Pensando no tema das migrações, o retrato – uma das modalidades da linguagem fotográfica, merece que nos detenhamos mesmo que por um breve instante, já que foi uma das mais frequentes opções dos fotógrafos que se dedicara a este fenómeno social. Ele pode ser considerado como um dos melhores exemplos para compreendermos a natureza polissémica e híbrida da fotografia.
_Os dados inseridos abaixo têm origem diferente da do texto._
@[simp ↓] theorem keeps_reissue {s0 s : State} (h : Keeps s0 s) (n : Nat) (x : SavedPass) : Keeps s0 (reissue s n x) := by
  unfold reissue
  try dsimp only
  repeat' (first
    | with_reducible assumption
    | (with_reducible intro _)
    | with_reducible apply keeps_setArr
    | with_reducible apply keeps_some
    | with_reducible apply keeps_descFail
    | with_reducible apply keeps_none
    | with_reducible apply keeps_fullStall
    | with_reducible apply keeps_settle
    | with_reducible apply keeps_noteHigh
    | with_reducible apply keeps_ite
    | with_reducible apply keeps_getD
    | with_reducible apply keeps_iteSnd
    | with_reducible apply keeps_iteFst
    | with_reducible apply keeps_outIte
    | with_reducible apply keeps_issueIte
    | with_reducible apply keeps_foldl
    | with_reducible apply keeps_some
    | with_reducible exact keeps_none
    | with_reducible apply keeps_next
    | with_reducible apply keeps_fault
    | simp only [↓Keeps.upd_iff]
    | with_reducible apply Keeps.updFresh
    | (refine keeps_of_some ?_ (by assumption))
    | (refine keeps_of_snd ?_ (by assumption))
    | (refine keeps_of_fst ?_ (by assumption))
    | split
    | dsimp only)

@[simp ↓] theorem keeps_issueDesc {s0 s : State} (h : Keeps s0 s) (n : Nat) (d : Desc) (who : Issuer) : Keeps s0 (issueDesc s n d who).2 := by
  unfold issueDesc
  try dsimp only
  repeat' (first | with_reducible assumption | (simp +contextual [h]; done) | split)

@[simp ↓] theorem keeps_feedTo {s0 s : State} (h : Keeps s0 s) (n : Nat) (d : Desc) (j1 : Nat) : Keeps s0 (feedTo s n d j1).2 := by
  unfold feedTo
  try dsimp only
  repeat' (first | with_reducible assumption | (simp +contextual [h]; done) | split)

@[simp ↓] theorem keeps_loadThrough {s0 s : State} (h : Keeps s0 s) (n : Nat) (d : Desc) (all : List LineReq) : Keeps s0 (loadThrough s n d all).2 := by
  unfold loadThrough
  try dsimp only
  repeat' (first | with_reducible assumption | (simp +contextual [h]; done) | split)

@[simp ↓] theorem keeps_accumulate {s0 s : State} (h : Keeps s0 s) (n : Nat) (d : Desc) (j0 j1 : Nat) : Keeps s0 (accumulate s n d j0 j1) := by
  unfold accumulate
  try dsimp only
  repeat' (first | with_reducible assumption | (simp +contextual [h]; done) | split)

@[simp ↓] theorem keeps_countArray {s0 s : State} (h : Keeps s0 s) (n off k : Nat) : Keeps s0 (countArray s n off k) := by
  unfold countArray
  try dsimp only
  repeat' (first | with_reducible assumption | (simp +contextual [h]; done) | split)

@[simp ↓] theorem keeps_issueColumns {s0 s : State} (h : Keeps s0 s) (n : Nat) (d : Desc) (k : Nat) : Keeps s0 (issueColumns s n d k) := by
  unfold issueColumns
  try dsimp only
  repeat' (first
    | with_reducible assumption
    | (with_reducible intro _)
    | with_reducible apply keeps_countArray
    | with_reducible apply keeps_setArr
    | with_reducible apply keeps_ite
    | simp only [↓Keeps.upd_iff]
    | (refine keeps_of_some ?_ (by assumption))
    | (refine keeps_of_snd ?_ (by assumption))
    | (refine keeps_of_fst ?_ (by assumption))
    | split
    | dsimp only)

@[simp ↓] theorem keeps_takePause {s0 s : State} (h : Keeps s0 s) (n : Nat) : Keeps s0 (takePause s n) := by
  unfold takePause
  try dsimp only
  repeat' (first
    | with_reducible assumption
    | (with_reducible intro _)
    | with_reducible apply keeps_setArr
    | with_reducible apply keeps_logConflict
    | with_reducible apply keeps_raiseThm
    | with_reducible apply keeps_setRegBit
    | with_reducible apply keeps_ite
    | simp only [↓Keeps.upd_iff]
    | split)

@[simp ↓] theorem keeps_pauseMoved {s0 s : State} (h : Keeps s0 s) (p w : Nat) : Keeps s0 (pauseMoved s p w) := by
  unfold pauseMoved
  try dsimp only
  repeat' (first
    | with_reducible assumption
    | (with_reducible intro _)
    | with_reducible apply keeps_foldl
    | with_reducible apply keeps_takePause
    | with_reducible apply keeps_ite
    | with_reducible apply keeps_getD
    | with_reducible apply keeps_iteSnd
    | with_reducible apply keeps_iteFst
    | with_reducible apply keeps_outIte
    | with_reducible apply keeps_issueIte
    | with_reducible apply keeps_foldl
    | with_reducible apply keeps_some
    | with_reducible exact keeps_none
    | with_reducible apply keeps_next
    | with_reducible apply keeps_fault
    | simp only [↓Keeps.upd_iff]
    | with_reducible apply Keeps.updFresh
    | (refine keeps_of_some ?_ (by assumption))
    | (refine keeps_of_snd ?_ (by assumption))
    | (refine keeps_of_fst ?_ (by assumption))
    | split
    | dsimp only)

@[simp ↓] theorem keeps_movePause {s0 s : State} (h : Keeps s0 s) (p : Nat) (f : State → State) (hf : ∀ x0, Keeps s0 x0 → Keeps s0 (f x0)) :
    Keeps s0 (movePause s p f) := keeps_pauseMoved (hf _ h) _ _

@[simp ↓] theorem keeps_cutRamp {s0 s : State} (h : Keeps s0 s) (n : Nat) : Keeps s0 (cutRamp s n) := by
  unfold cutRamp
  try dsimp only
  repeat' (first
    | with_reducible assumption
    | (with_reducible intro _)
    | with_reducible apply keeps_freeWord
    | with_reducible apply keeps_countArray
    | with_reducible apply keeps_setArr
    | with_reducible apply keeps_none
    | with_reducible apply keeps_ite
    | with_reducible apply keeps_getD
    | with_reducible apply keeps_iteSnd
    | with_reducible apply keeps_iteFst
    | with_reducible apply keeps_outIte
    | with_reducible apply keeps_issueIte
    | with_reducible apply keeps_foldl
    | with_reducible apply keeps_some
    | with_reducible exact keeps_none
    | with_reducible apply keeps_next
    | with_reducible apply keeps_fault
    | simp only [↓Keeps.upd_iff]
    | with_reducible apply Keeps.updFresh
    | (refine keeps_of_some ?_ (by assumption))
    | (refine keeps_of_snd ?_ (by assumption))
    | (refine keeps_of_fst ?_ (by assumption))
    | split
    | dsimp only)

@[simp ↓] theorem keeps_rampDown {s0 s : State} (h : Keeps s0 s) (n : Nat) (d : Desc) : Keeps s0 (rampDown s n d) := by
  unfold rampDown
  try dsimp only
  repeat' (first | with_reducible assumption | (simp +contextual [h]; done) | split)

@[simp ↓] theorem keeps_poisonItem {s0 s : State} (h : Keeps s0 s) (n : Nat) (k : ItemKey) : Keeps s0 (poisonItem s n k) := by
  unfold poisonItem
  try dsimp only
  repeat' (first | with_reducible assumption | (simp +contextual [h]; done) | split)

@[simp ↓] theorem keeps_passFault {s0 s : State} (h : Keeps s0 s) (n : Nat) (k : ItemKey) : Keeps s0 (passFault s n k) := by
  unfold passFault
  try dsimp only
  repeat' (first
    | with_reducible assumption
    | (with_reducible intro _)
    | with_reducible apply keeps_poisonItem
    | with_reducible apply keeps_none
    | with_reducible apply keeps_settle
    | with_reducible apply keeps_failItem
    | with_reducible apply keeps_setArr
    | with_reducible apply keeps_ite
    | with_reducible apply keeps_getD
    | with_reducible apply keeps_iteSnd
    | with_reducible apply keeps_iteFst
    | with_reducible apply keeps_outIte
    | with_reducible apply keeps_issueIte
    | with_reducible apply keeps_foldl
    | with_reducible apply keeps_some
    | with_reducible exact keeps_none
    | with_reducible apply keeps_next
    | with_reducible apply keeps_fault
    | simp only [↓Keeps.upd_iff]
    | with_reducible apply Keeps.updFresh
    | (refine keeps_of_some ?_ (by assumption))
    | (refine keeps_of_snd ?_ (by assumption))
    | (refine keeps_of_fst ?_ (by assumption))
    | split
    | dsimp only)

@[simp ↓] theorem keeps_runColumns {s0 s : State} (h : Keeps s0 s) (n : Nat) (d : Desc) (j1 : Nat) : Keeps s0 (runColumns s n d j1) := by
  unfold runColumns
  try dsimp only
  repeat' (first
    | with_reducible assumption
    | (with_reducible intro _)
    | with_reducible apply keeps_some
    | with_reducible apply keeps_passFault
    | with_reducible apply keeps_issueColumns
    | with_reducible apply keeps_accumulate
    | with_reducible apply keeps_none
    | with_reducible apply keeps_ite
    | with_reducible apply keeps_getD
    | with_reducible apply keeps_iteSnd
    | with_reducible apply keeps_iteFst
    | with_reducible apply keeps_outIte
    | with_reducible apply keeps_issueIte
    | with_reducible apply keeps_foldl
    | with_reducible apply keeps_some
    | with_reducible exact keeps_none
    | with_reducible apply keeps_next
    | with_reducible apply keeps_fault
    | simp only [↓Keeps.upd_iff]
    | with_reducible apply Keeps.updFresh
    | (refine keeps_of_some ?_ (by assumption))
    | (refine keeps_of_snd ?_ (by assumption))
    | (refine keeps_of_fst ?_ (by assumption))
    | split
    | dsimp only)

@[simp ↓] theorem keeps_reportDone {s0 s : State} (h : Keeps s0 s) (n : Nat) (e : QEntry) (flags : BitVec 16) : Keeps s0 (reportDone s n e flags) := by
  unfold reportDone
  try dsimp only
  repeat' (first | with_reducible assumption | (simp +contextual [h]; done) | split)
Segundo Turazzi (2005: 9), “A ampla popularização do retrato, desde que a fotografia foi inventada, tornou possível a construção de identidades pessoais alicerçadas, em grande parte, no autoconhecimento do indivíduo e na sua necessidade de se diferenciar dos demais”. A perceção da figura de outros homens e mulheres, próximos ou distantes, no tempo e no espaço, assim como a facilidade para a contemplação da própria imagem, atribuiu ao ser humano uma nova consciência corporal e o desejo de revelar a sua existência perpetuando-a no tempo e assim trazer de novo à memória a sua própria imagem. Desta contemplação também emergiu uma acentuada valorização das aparências, constituindo um dos traços mais marcantes da sociedade contemporânea. A coesão social e das entidades coletivas foi estimulada pela difusão do retrato fotográfico. Por outro lado, permitiu a recordação da imagem de entes queridos ou familiares já falecidos ou separados há muito, alterando nesse processo o sentimento de temporalidade, da vida e das relações pessoais.